Shinkō shashin

Shinkō shashin
BranchPhotography
Years activelate 1920s – mid-1930s (centered c. 1930)
LocationJapan
Major figuresNojima Yasuzō; Ihei Kimura; Nakayama Iwata; Hiroshi Hamaya; Kansuke Yamamoto
InfluencesGermany's Neue Sachlichkeit; Surrealism; Neues Sehen; Film und Foto
Influencedpostwar Japanese photography

Shinkō shashin (新興写真; also romanized Shinko shashin; lit. "new" or "emerging photography") was a modernist current in Japanese photography that emerged in the late 1920s and became especially prominent around 1930, as photographers turned away from pictorialism and toward forms of expression seen as specific to the photographic medium. Influenced in particular by Germany's Neue Sachlichkeit and by Neues Sehen and related modernist ideas, it emphasized the camera and lens as mechanical tools and pursued sharp, objective-looking images as well as new visual procedures distinct from painterly "art photography".

A widely cited catalyst was the 1931 touring exhibition in Japan of the photographic component of Film und Foto (Film und Foto), which gave many photographers their first sustained encounter with large-scale international modern photography in original prints; the photographer Ihei Kimura later characterized its impact as marking "the border between the old and the new" in Japanese photography. In later museum and scholarly histories, shinkō shashin is therefore often used as a compact label for Japan's interwar photographic modernism: a heterogeneous field that ranged from "straight" description and emerging documentary/photojournalistic practice to avant-garde experiment including photograms, photomontage, and Surrealist-inflected work.

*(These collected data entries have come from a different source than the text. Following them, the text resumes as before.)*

-- ==== Sys2Proof/Laws/Codec.lean ====
section
/-! SUPPORT. The codec's functions in the form proofs use: the checksum as a sum of bytes, ENCODE on a legal and on an
illegal opcode, DECODE by the length of its input, the index operations of a byte array. -/

namespace Sys2Proof

theorem checksum_eq (a o : Byte) : checksum a o = 0xA0#8 + a + o := by
  apply BitVec.eq_of_toNat_eq
  simp [checksum, beginCode, BitVec.extractLsb'_toNat, BitVec.toNat_add, BitVec.toNat_setWidth]

theorem checksum_toNat (a o : Byte) : (checksum a o).toNat = (0xA0 + a.toNat + o.toNat) % 256 := by
  rw [checksum_eq]
  simp [BitVec.toNat_add]

theorem encodeRaw_legal {a o : Byte} (h : o ≤ 0x05#8) :
    encodeRaw a o = some ⟨beginCode, a, o, checksum a o⟩ := by
  simp [encodeRaw, BitVec.not_lt.mpr h]

theorem encodeRaw_illegal {a o : Byte} (h : 0x05#8 < o) : encodeRaw a o = none := by
  simp [encodeRaw, h]

/-- ENCODE answers a frame only for a legal opcode, and then the one frame of R55. -/
theorem encodeRaw_some {a o : Byte} {f : Quad} (h : encodeRaw a o = some f) :
    o ≤ 0x05#8 ∧ f = ⟨beginCode, a, o, checksum a o⟩ := by
  unfold encodeRaw at h
  split at h
  · cases h
  · rename_i hl
    exact ⟨BitVec.not_lt.mp hl, (Option.some.inj h).symm⟩

theorem decodeBytes_short {s : List Byte} (h : s.length ≠ 4) : decodeBytes s = .mf .length := by
  match s with
  | [] | [_] | [_, _] | [_, _, _] => rfl
  | [_, _, _, _] => simp at h
  | _ :: _ :: _ :: _ :: _ :: _ => rfl

/-- DECODE of four bytes: the opcode first, then byte 0 and byte 3 (R73, R74). -/
theorem decodeBytes_four (s0 s1 s2 s3 : Byte) :
    decodeBytes [s0, s1, s2, s3] =
      if 0x05#8 < s2 then .mf .badOpcode
      else if s0 = beginCode ∧ s3 = checksum s1 s2 then .ok s1 s2
      else .mf .mismatch := by
  show (if 0x05#8 < s2 then Decoded.mf .badOpcode
    else if encodeRaw s1 s2 = some ⟨s0, s1, s2, s3⟩ then .ok s1 s2 else .mf .mismatch) = _
  split
  · rfl
  · rename_i h
    rw [encodeRaw_legal (BitVec.not_lt.mp h)]
    simp only [Option.some.injEq, Quad.mk.injEq, true_and, eq_comm]

/-- What DECODE accepts. -/
theorem decodeBytes_ok {s : List Byte} {a o : Byte} (h : decodeBytes s = .ok a o) :
    o ≤ 0x05#8 ∧ s = [beginCode, a, o, checksum a o] := by
  by_cases hl : s.length = 4
  · match s, hl with
    | [s0, s1, s2, s3], _ =>
      rw [decodeBytes_four] at h
      split at h
      · cases h
      · rename_i h5
        split at h
        · rename_i h03
          cases h
          exact ⟨BitVec.not_lt.mp h5, by rw [h03.1, h03.2]⟩
        · cases h
  · rw [decodeBytes_short hl] at h
    cases h

theorem opcode_cases {o : Byte} (h : o ≤ 0x05#8) :
    o = 0x00#8 ∨ o = 0x01#8 ∨ o = 0x02#8 ∨ o = 0x03#8 ∨ o = 0x04#8 ∨ o = 0x05#8 := by
  have h' : o.toNat ≤ 5 := by simpa [BitVec.le_def] using h
  have key : ∀ k : Nat, o.toNat = k → o = BitVec.ofNat 8 k := fun k hk => by
    apply BitVec.eq_of_toNat_eq
    rw [BitVec.toNat_ofNat, ← hk]
    have := o.isLt
    omega
  rcases Nat.lt_or_ge o.toNat 1 with h0 | h0
  · exact .inl (key 0 (by omega))
  rcases Nat.lt_or_ge o.toNat 2 with h1 | h1
  · exact .inr (.inl (key 1 (by omega)))
  rcases Nat.lt_or_ge o.toNat 3 with h2 | h2
  · exact .inr (.inr (.inl (key 2 (by omega))))
  rcases Nat.lt_or_ge o.toNat 4 with h3 | h3
  · exact .inr (.inr (.inr (.inl (key 3 (by omega)))))
  rcases Nat.lt_or_ge o.toNat 5 with h4 | h4
  · exact .inr (.inr (.inr (.inr (.inl (key 4 (by omega))))))
  · exact .inr (.inr (.inr (.inr (.inr (key 5 (by omega))))))

theorem decodeRequest_none {a o : Byte} : decodeRequest a o = none ↔ 0x05#8 < o := by
  constructor
  · intro h
    rcases Decidable.em (0x05#8 < o) with hl | hl
    · exact hl
    · rcases opcode_cases (BitVec.not_lt.mp hl) with h' | h' | h' | h' | h' | h' <;>
        subst h' <;> simp [decodeRequest] at h
  · intro h
    have hne : ∀ k : Byte, k ≤ 0x05#8 → o ≠ k := fun k hk he => by
      subst he
      exact absurd h (BitVec.not_lt.mpr hk)
    simp [decodeRequest, hne 0x00#8 (by decide), hne 0x01#8 (by decide), hne 0x02#8 (by decide),
      hne 0x03#8 (by decide), hne 0x04#8 (by decide), hne 0x05#8 (by decide)]

/-- The opcode map read backwards (R61). -/
theorem decodeRequest_some {a o : Byte} {i : Instr} (h : decodeRequest a o = some i) : i.request = ⟨a, o⟩ := by
  have hl : o ≤ 0x05#8 := by
    rcases Decidable.em (0x05#8 < o) with hl | hl
    · rw [decodeRequest_none.mpr hl] at h
      cases h
    · exact BitVec.not_lt.mp hl
  rcases opcode_cases hl with h' | h' | h' | h' | h' | h' <;> subst h' <;>
    simp [decodeRequest] at h <;> subst h <;> rfl

theorem Instr.request_op_legal (i : Instr) : i.request.op ≤ 0x05#8 := by
  cases i <;> simp [Instr.request, BitVec.le_def]

theorem Instr.encodeRaw_request (i : Instr) : encodeRaw i.request.addr i.request.op = some (encode i) :=
  encodeRaw_legal i.request_op_legal

/-- Bytes read as an instruction are its frame (R76). -/
theorem decode_ok {s : List Byte} {i : Instr} (h : decode s = .ok i) : s = (encode i).toList := by
  unfold decode at h
  split at h
  · cases h
  · rename_i a o hd
    split at h
    · rename_i j hj
      cases h
      obtain ⟨-, hs⟩ := decodeBytes_ok hd
      have hr := decodeRequest_some hj
      simp [hs, encode, Quad.toList, hr]
    · cases h

/-- The bytes of a frame's word are the frame (R41). -/
theorem wordBytes_frameWord (q : Quad) : wordBytes 32 (frameWord q) = q.toList := by
  obtain ⟨b0, b1, b2, b3⟩ := q
  have h0 := b0.isLt
  have h1 := b1.isLt
  have h2 := b2.isLt
  have h3 := b3.isLt
  have key : ∀ (n : Nat) (b : Byte), n % 256 = b.toNat → BitVec.ofNat 8 n = b := fun n b h => by
    apply BitVec.eq_of_toNat_eq
    rw [BitVec.toNat_ofNat]
    exact h
  simp only [wordBytes, wordByte, frameWord, Quad.toList, List.range, List.range.loop, List.map, List.cons.injEq, and_true]
  exact ⟨key _ _ (by omega), key _ _ (by omega), key _ _ (by omega), key _ _ (by omega)⟩

/-- Every word the decoder reads as an instruction is that instruction's frame, its checksum byte too (R55). -/
theorem decodeTableWord_some {nbits w : Nat} {i : Instr} (h : decodeTableWord nbits w = some i) :
    nbits ≤ 32 ∧ wordBytes nbits w = (encode i).toList := by
  unfold decodeTableWord decodeWord at h
  split at h
  · rename_i hd
    split at hd
    · cases h
      exact ⟨‹_›, decode_ok hd⟩
    · cases hd
  · cases h

@[simp] theorem Quad.toList_length (q : Quad) : q.toList.length = 4 := rfl

@[simp] theorem Quad.ofBytes_toList (q : Quad) : Quad.ofBytes q.toList = q := rfl

@[simp] theorem Quad.get_zero (q : Quad) : q.get 0#3 = q.b0 := rfl
@[simp] theorem Quad.get_one (q : Quad) : q.get 1#3 = q.b1 := rfl
@[simp] theorem Quad.get_two (q : Quad) : q.get 2#3 = q.b2 := rfl
@[simp] theorem Quad.get_three (q : Quad) : q.get 3#3 = q.b3 := rfl

@[simp] theorem Quad.set_zero (q : Quad) (v : Byte) : q.set 0#3 v = { q with b0 := v } := rfl
@[simp] theorem Quad.set_one (q : Quad) (v : Byte) : q.set 1#3 v = { q with b1 := v } := rfl
@[simp] theorem Quad.set_two (q : Quad) (v : Byte) : q.set 2#3 v = { q with b2 := v } := rfl
@[simp] theorem Quad.set_three (q : Quad) (v : Byte) : q.set 3#3 v = { q with b3 := v } := rfl

/-- The four values of an index in range. -/
theorem index_cases {i : BitVec 3} (h : i ≤ 3#3) : i = 0#3 ∨ i = 1#3 ∨ i = 2#3 ∨ i = 3#3 := by
  revert h
  revert i
  decide

end Sys2Proof
end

Late-1930s debates also used the label zen'ei shashin ("avant-garde photography"), which should be distinguished from shinkō shashin as a broader label for interwar photographic modernism; in English-language scholarship, this late-1930s "zen'ei" moment is often discussed within overviews of avant-garde photography in Japan, and Stojkovic notes that discussion of the term included efforts to redefine "avant-garde" in ways that reduced its political charge.